An exact copy of the listing is what the response must contain.

======== EXTRACTED DATA ========

-- ==== Sys2Proof/Tests/Slice0.lean ====
section
/-! SUPPORT. Tests: one step each, on small states; the expected results are those of spec/95_test_vectors.md (named by
their vector) and of the worked examples of the rules. At the end, for every statement with hypotheses, states and operands
that meet them. -/

namespace Sys2Proof.Tests

open Sys2Proof Sys2Proof.Machine

/-! ### Helpers -/

/-- Nothing but a tick. -/
def ticking : Inputs := { Inputs.quiet with tick := true }

/-- The channel takes a byte. -/
def taking : Inputs := { Inputs.quiet with txReady := true }

/-- The channel offers its oldest byte. -/
def offering : Inputs := { Inputs.quiet with rxOffer := true }

/-- Time passes and the channel takes bytes. -/
def lively : Inputs := { Inputs.quiet with tick := true, txReady := true }

/-- A READ of FB in flight, `st` at `x`, with these inputs and these bytes in the channel. -/
def inState (x : St) (i : Inputs) (rx : List Byte) : State :=
  { accept hdrGet [0xFB#8] State.reset with st := x, env := [i], chRx := rx }

/-- The same with a receive buffer. -/
def received (x : St) (old : List Byte) (i : Inputs) (rx : List Byte) : State :=
  { inState x i rx with rxb := Memory.ofBytes old, rxLen := old.length }

/-- The next state, if there is one. -/
def next? (o : Answer) : Option State :=
  match o with
  | .next s => some s
  | _ => none

/-- The fault, if there is one. -/
def fault? (o : Answer) : Option Fault :=
  match o with
  | .fault r => some r
  | _ => none

/-- The result registers: code, last error, step, detail, data length. -/
def result (s : State) : Result × Result × ErrStep × BitVec 16 × Nat :=
  (s.respCode, s.lastErr, s.errStep, s.errInfo, s.respLen)

/-- The reply of program P1. -/
def replyP1 : List Byte := [0x01#8, 0x00#8, 0xCB#8, 0xFB#8, 0xFD#8, 0xA8#8, 0x00#8, 0x2A#8, 0x10#8, 0x03#8]

/-! ### The codec: vectors C, E, U -/

theorem test_checksum : checksum [] = 0x00#8 ∧ checksum [0xFF#8, 0x01#8] = 0x00#8 ∧
    checksum [0x01#8, 0x00#8, 0x00#8, 0xFB#8] = 0xFC#8 ∧ checksum [0xFF#8, 0xFF#8, 0xFF#8] = 0xFD#8 := by decide

theorem test_escape : escape [0x10#8, 0x2B#8] = [0x10#8, 0x10#8, 0x2B#8, 0x18#8] ∧
    escape [0x2B#8, 0x18#8] = [0x2B#8, 0x18#8, 0x18#8] ∧ escape [0x03#8, 0x02#8, 0x15#8] = [0x03#8, 0x02#8, 0x15#8] ∧
    escape [0x10#8, 0x03#8] = [0x10#8, 0x10#8, 0x03#8] := by decide

theorem test_unescape : unescape [0x10#8, 0x10#8, 0x10#8] = [0x10#8, 0x10#8] ∧
    unescape [0x2B#8, 0x2B#8, 0x18#8] = [0x2B#8, 0x2B#8] ∧
    unescape [0x2B#8, 0x10#8, 0x10#8, 0x18#8] = [0x2B#8, 0x10#8, 0x18#8] ∧ unescape [0x10#8] = [0x10#8] := by decide

/-! ### Frames: vectors F, Q, D -/

theorem test_build_read : buildRead [0xFB#8] = [0x01#8, 0x00#8, 0xFC#8, 0xFB#8, 0x10#8, 0x03#8] ∧
    buildRead [0x0F#8] = [0x01#8, 0x00#8, 0x10#8, 0x10#8, 0x0F#8, 0x10#8, 0x03#8] ∧
    buildRead [0x10#8] = [0x01#8, 0x00#8, 0x11#8, 0x10#8, 0x10#8, 0x10#8, 0x03#8] := by decide

theorem test_build_write :
    buildWrite [0x0A#8, 0x01#8, 0x12#8] [0x00#8, 0xC8#8] =
      [0x01#8, 0x80#8, 0x66#8, 0x0A#8, 0x01#8, 0x12#8, 0x00#8, 0xC8#8, 0x10#8, 0x03#8] ∧
    buildWrite [0x7F#8] [] = [0x01#8, 0x80#8, 0x00#8, 0x7F#8, 0x10#8, 0x03#8] ∧
    buildWrite [0x01#8] [0x10#8, 0x03#8] =
      [0x01#8, 0x80#8, 0x95#8, 0x01#8, 0x10#8, 0x10#8, 0x03#8, 0x10#8, 0x03#8] := by decide

theorem test_parse_success : parse replyP1 = ⟨.ok, [0xFB#8, 0xFD#8, 0xA8#8, 0x00#8, 0x2A#8], 0x0000#16⟩ ∧
    parse [0x01#8, 0x00#8, 0x01#8, 0x10#8, 0x03#8] = ⟨.ok, [], 0x0000#16⟩ ∧
    parse [0x01#8, 0x80#8, 0x10#8, 0x03#8, 0x55#8] = ⟨.ok, [0x10#8, 0x03#8, 0x55#8], 0x0000#16⟩ ∧
    parse [0x01#8, 0x00#8, 0x2B#8, 0x2A#8, 0x10#8, 0x03#8] = ⟨.ok, [0x2A#8], 0x0000#16⟩ := by decide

========

THE ANSWER
-- ==== Sys2Proof/Tests/Slice0.lean ====
section
/-! SUPPORT. Tests: one step each, on small states; the expected results are those of spec/95_test_vectors.md (named by
their vector) and of the worked examples of the rules. At the end, for every statement with hypotheses, states and operands
that meet them. -/

namespace Sys2Proof.Tests

open Sys2Proof Sys2Proof.Machine

/-! ### Helpers -/

/-- Nothing but a tick. -/
def ticking : Inputs := { Inputs.quiet with tick := true }

/-- The channel takes a byte. -/
def taking : Inputs := { Inputs.quiet with txReady := true }

/-- The channel offers its oldest byte. -/
def offering : Inputs := { Inputs.quiet with rxOffer := true }

/-- Time passes and the channel takes bytes. -/
def lively : Inputs := { Inputs.quiet with tick := true, txReady := true }

/-- A READ of FB in flight, `st` at `x`, with these inputs and these bytes in the channel. -/
def inState (x : St) (i : Inputs) (rx : List Byte) : State :=
  { accept hdrGet [0xFB#8] State.reset with st := x, env := [i], chRx := rx }

/-- The same with a receive buffer. -/
def received (x : St) (old : List Byte) (i : Inputs) (rx : List Byte) : State :=
  { inState x i rx with rxb := Memory.ofBytes old, rxLen := old.length }

/-- The next state, if there is one. -/
def next? (o : Answer) : Option State :=
  match o with
  | .next s => some s
  | _ => none

/-- The fault, if there is one. -/
def fault? (o : Answer) : Option Fault :=
  match o with
  | .fault r => some r
  | _ => none

/-- The result registers: code, last error, step, detail, data length. -/
def result (s : State) : Result × Result × ErrStep × BitVec 16 × Nat :=
  (s.respCode, s.lastErr, s.errStep, s.errInfo, s.respLen)

/-- The reply of program P1. -/
def replyP1 : List Byte := [0x01#8, 0x00#8, 0xCB#8, 0xFB#8, 0xFD#8, 0xA8#8, 0x00#8, 0x2A#8, 0x10#8, 0x03#8]

/-! ### The codec: vectors C, E, U -/

theorem test_checksum : checksum [] = 0x00#8 ∧ checksum [0xFF#8, 0x01#8] = 0x00#8 ∧
    checksum [0x01#8, 0x00#8, 0x00#8, 0xFB#8] = 0xFC#8 ∧ checksum [0xFF#8, 0xFF#8, 0xFF#8] = 0xFD#8 := by decide

theorem test_escape : escape [0x10#8, 0x2B#8] = [0x10#8, 0x10#8, 0x2B#8, 0x18#8] ∧
    escape [0x2B#8, 0x18#8] = [0x2B#8, 0x18#8, 0x18#8] ∧ escape [0x03#8, 0x02#8, 0x15#8] = [0x03#8, 0x02#8, 0x15#8] ∧
    escape [0x10#8, 0x03#8] = [0x10#8, 0x10#8, 0x03#8] := by decide

theorem test_unescape : unescape [0x10#8, 0x10#8, 0x10#8] = [0x10#8, 0x10#8] ∧
    unescape [0x2B#8, 0x2B#8, 0x18#8] = [0x2B#8, 0x2B#8] ∧
    unescape [0x2B#8, 0x10#8, 0x10#8, 0x18#8] = [0x2B#8, 0x10#8, 0x18#8] ∧ unescape [0x10#8] = [0x10#8] := by decide

/-! ### Frames: vectors F, Q, D -/

theorem test_build_read : buildRead [0xFB#8] = [0x01#8, 0x00#8, 0xFC#8, 0xFB#8, 0x10#8, 0x03#8] ∧
    buildRead [0x0F#8] = [0x01#8, 0x00#8, 0x10#8, 0x10#8, 0x0F#8, 0x10#8, 0x03#8] ∧
    buildRead [0x10#8] = [0x01#8, 0x00#8, 0x11#8, 0x10#8, 0x10#8, 0x10#8, 0x03#8] := by decide

theorem test_build_write :
    buildWrite [0x0A#8, 0x01#8, 0x12#8] [0x00#8, 0xC8#8] =
      [0x01#8, 0x80#8, 0x66#8, 0x0A#8, 0x01#8, 0x12#8, 0x00#8, 0xC8#8, 0x10#8, 0x03#8] ∧
    buildWrite [0x7F#8] [] = [0x01#8, 0x80#8, 0x00#8, 0x7F#8, 0x10#8, 0x03#8] ∧
    buildWrite [0x01#8] [0x10#8, 0x03#8] =
      [0x01#8, 0x80#8, 0x95#8, 0x01#8, 0x10#8, 0x10#8, 0x03#8, 0x10#8, 0x03#8] := by decide

theorem test_parse_success : parse replyP1 = ⟨.ok, [0xFB#8, 0xFD#8, 0xA8#8, 0x00#8, 0x2A#8], 0x0000#16⟩ ∧
    parse [0x01#8, 0x00#8, 0x01#8, 0x10#8, 0x03#8] = ⟨.ok, [], 0x0000#16⟩ ∧
    parse [0x01#8, 0x80#8, 0x10#8, 0x03#8, 0x55#8] = ⟨.ok, [0x10#8, 0x03#8, 0x55#8], 0x0000#16⟩ ∧
    parse [0x01#8, 0x00#8, 0x2B#8, 0x2A#8, 0x10#8, 0x03#8] = ⟨.ok, [0x2A#8], 0x0000#16⟩ := by decide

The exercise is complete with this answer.